AIM OF THE TASK. Word for word, restate the lines from the start of the data down to the line with "fun t _ => ih t", both included.

╭─ SUPPLIED MATERIAL

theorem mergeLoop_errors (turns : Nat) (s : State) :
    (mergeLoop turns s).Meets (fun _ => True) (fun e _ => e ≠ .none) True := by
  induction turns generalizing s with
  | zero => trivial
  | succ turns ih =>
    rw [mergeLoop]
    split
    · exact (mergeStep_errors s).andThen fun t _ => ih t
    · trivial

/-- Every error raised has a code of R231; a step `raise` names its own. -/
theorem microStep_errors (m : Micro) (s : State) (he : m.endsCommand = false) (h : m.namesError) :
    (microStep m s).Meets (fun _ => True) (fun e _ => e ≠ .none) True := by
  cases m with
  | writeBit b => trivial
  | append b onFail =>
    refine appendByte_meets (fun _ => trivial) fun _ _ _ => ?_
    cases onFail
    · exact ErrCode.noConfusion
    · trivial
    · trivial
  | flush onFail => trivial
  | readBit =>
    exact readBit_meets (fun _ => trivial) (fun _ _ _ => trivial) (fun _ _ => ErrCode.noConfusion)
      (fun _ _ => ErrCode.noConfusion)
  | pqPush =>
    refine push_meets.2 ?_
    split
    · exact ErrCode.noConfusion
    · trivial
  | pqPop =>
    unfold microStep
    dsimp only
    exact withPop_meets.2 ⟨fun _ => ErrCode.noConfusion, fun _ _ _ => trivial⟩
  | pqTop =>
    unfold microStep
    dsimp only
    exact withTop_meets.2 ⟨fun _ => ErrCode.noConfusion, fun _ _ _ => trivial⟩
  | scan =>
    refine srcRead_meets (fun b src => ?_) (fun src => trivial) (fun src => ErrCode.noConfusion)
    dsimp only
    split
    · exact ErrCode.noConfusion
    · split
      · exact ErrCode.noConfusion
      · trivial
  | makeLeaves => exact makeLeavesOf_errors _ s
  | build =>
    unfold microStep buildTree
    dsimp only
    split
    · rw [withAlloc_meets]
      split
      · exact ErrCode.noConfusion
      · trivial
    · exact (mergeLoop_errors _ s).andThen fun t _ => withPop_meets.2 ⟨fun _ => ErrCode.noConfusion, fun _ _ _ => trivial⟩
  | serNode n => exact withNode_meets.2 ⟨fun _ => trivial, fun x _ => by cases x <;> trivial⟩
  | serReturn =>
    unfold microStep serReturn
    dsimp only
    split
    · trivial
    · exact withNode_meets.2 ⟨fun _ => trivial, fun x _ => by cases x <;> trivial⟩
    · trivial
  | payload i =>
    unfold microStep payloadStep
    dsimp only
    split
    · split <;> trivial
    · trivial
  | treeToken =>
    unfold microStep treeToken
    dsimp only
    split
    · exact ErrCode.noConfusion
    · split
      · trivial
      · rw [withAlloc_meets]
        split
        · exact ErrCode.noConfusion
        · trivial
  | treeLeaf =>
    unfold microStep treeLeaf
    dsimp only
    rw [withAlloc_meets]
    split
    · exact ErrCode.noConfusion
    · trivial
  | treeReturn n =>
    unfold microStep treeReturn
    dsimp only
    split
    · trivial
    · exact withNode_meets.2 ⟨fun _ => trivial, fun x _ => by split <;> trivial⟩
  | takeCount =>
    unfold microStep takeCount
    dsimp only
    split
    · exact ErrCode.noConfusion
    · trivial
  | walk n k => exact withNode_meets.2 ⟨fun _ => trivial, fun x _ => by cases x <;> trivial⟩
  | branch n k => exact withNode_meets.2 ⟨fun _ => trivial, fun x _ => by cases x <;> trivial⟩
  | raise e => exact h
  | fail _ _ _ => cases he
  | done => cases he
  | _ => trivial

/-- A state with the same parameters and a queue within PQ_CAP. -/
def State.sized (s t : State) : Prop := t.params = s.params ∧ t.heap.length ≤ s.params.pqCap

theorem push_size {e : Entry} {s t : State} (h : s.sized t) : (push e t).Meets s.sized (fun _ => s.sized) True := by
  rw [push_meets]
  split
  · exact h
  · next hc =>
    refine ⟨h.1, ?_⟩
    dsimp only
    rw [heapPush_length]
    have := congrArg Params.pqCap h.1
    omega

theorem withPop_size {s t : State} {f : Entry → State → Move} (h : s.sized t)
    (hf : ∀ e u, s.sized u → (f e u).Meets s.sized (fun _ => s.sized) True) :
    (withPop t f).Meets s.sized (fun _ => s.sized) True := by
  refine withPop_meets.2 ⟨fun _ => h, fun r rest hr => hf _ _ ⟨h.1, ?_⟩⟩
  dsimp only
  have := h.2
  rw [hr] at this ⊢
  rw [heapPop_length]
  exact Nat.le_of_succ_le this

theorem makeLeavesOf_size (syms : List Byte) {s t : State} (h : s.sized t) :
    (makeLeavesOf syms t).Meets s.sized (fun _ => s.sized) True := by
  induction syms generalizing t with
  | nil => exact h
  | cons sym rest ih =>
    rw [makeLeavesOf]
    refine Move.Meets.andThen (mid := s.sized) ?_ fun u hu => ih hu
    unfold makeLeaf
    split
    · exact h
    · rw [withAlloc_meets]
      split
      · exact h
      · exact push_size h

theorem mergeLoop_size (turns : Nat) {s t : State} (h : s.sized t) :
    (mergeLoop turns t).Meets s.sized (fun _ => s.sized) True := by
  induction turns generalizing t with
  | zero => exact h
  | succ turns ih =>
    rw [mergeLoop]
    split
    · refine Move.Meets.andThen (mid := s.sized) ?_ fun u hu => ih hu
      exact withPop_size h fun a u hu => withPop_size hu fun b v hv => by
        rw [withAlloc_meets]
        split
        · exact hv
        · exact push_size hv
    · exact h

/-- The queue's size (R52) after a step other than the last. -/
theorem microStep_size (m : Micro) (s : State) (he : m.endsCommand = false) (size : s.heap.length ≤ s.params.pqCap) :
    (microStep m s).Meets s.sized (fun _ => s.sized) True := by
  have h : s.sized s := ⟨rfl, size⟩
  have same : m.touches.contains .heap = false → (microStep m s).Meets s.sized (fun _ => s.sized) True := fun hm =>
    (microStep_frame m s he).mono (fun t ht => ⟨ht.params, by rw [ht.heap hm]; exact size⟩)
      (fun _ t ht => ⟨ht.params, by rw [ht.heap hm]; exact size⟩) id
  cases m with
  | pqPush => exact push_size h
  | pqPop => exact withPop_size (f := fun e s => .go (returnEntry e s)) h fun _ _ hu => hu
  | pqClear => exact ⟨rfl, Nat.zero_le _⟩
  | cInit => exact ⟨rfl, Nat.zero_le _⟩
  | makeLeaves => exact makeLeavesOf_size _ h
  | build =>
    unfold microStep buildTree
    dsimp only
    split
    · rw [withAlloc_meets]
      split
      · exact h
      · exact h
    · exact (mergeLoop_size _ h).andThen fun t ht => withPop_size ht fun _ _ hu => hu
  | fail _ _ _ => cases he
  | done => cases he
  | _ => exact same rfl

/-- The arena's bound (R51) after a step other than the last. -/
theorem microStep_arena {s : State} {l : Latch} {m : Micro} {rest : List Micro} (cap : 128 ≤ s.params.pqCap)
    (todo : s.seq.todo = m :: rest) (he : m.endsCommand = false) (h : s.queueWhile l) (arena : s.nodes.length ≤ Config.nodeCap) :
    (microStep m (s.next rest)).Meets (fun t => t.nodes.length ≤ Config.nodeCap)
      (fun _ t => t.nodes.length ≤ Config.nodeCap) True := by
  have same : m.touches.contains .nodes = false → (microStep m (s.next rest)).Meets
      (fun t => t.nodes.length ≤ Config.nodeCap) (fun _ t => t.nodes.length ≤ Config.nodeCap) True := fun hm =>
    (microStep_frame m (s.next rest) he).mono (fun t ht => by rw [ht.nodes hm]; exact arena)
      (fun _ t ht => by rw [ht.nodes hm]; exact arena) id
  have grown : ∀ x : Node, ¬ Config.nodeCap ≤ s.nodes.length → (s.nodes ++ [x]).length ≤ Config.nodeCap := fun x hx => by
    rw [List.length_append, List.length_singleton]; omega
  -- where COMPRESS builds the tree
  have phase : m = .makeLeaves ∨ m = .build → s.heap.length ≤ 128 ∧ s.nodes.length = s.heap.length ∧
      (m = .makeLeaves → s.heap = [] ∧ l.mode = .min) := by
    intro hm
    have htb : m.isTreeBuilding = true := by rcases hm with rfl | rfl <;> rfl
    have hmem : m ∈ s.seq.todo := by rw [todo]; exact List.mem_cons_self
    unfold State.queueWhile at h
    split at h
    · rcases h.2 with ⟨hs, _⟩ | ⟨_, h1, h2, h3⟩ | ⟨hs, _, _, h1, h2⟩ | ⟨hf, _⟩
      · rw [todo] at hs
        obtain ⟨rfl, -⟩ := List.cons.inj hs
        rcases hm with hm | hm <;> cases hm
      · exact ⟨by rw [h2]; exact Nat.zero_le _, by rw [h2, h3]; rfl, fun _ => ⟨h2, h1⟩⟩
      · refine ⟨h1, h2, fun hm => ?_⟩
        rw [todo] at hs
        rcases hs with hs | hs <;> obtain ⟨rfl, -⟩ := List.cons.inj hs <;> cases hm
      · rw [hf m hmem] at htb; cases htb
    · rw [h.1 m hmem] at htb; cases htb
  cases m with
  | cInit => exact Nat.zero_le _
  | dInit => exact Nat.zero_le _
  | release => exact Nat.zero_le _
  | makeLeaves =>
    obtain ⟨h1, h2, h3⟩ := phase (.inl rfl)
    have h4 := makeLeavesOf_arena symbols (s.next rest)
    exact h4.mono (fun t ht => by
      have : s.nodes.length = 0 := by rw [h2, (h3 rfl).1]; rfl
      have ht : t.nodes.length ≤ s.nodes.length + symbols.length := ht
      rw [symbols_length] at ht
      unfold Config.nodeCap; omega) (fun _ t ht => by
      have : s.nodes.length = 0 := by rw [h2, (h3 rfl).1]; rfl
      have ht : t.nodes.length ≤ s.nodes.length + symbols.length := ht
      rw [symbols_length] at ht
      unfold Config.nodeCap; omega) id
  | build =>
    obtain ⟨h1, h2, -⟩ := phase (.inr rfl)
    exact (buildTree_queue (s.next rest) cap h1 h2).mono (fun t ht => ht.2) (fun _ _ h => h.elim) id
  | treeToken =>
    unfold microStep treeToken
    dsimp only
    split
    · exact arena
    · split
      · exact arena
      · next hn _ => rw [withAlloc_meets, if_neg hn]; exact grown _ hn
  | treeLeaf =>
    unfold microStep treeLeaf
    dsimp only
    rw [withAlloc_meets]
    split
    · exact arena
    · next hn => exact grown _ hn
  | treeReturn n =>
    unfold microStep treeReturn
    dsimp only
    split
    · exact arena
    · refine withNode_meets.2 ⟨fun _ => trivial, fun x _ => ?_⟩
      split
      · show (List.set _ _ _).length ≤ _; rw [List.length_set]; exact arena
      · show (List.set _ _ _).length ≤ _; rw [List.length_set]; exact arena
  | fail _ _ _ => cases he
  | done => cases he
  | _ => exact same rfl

╰─

PROBLEM SOLUTION.
theorem mergeLoop_errors (turns : Nat) (s : State) :
    (mergeLoop turns s).Meets (fun _ => True) (fun e _ => e ≠ .none) True := by
  induction turns generalizing s with
  | zero => trivial
  | succ turns ih =>
    rw [mergeLoop]
    split
    · exact (mergeStep_errors s).andThen fun t _ => ih t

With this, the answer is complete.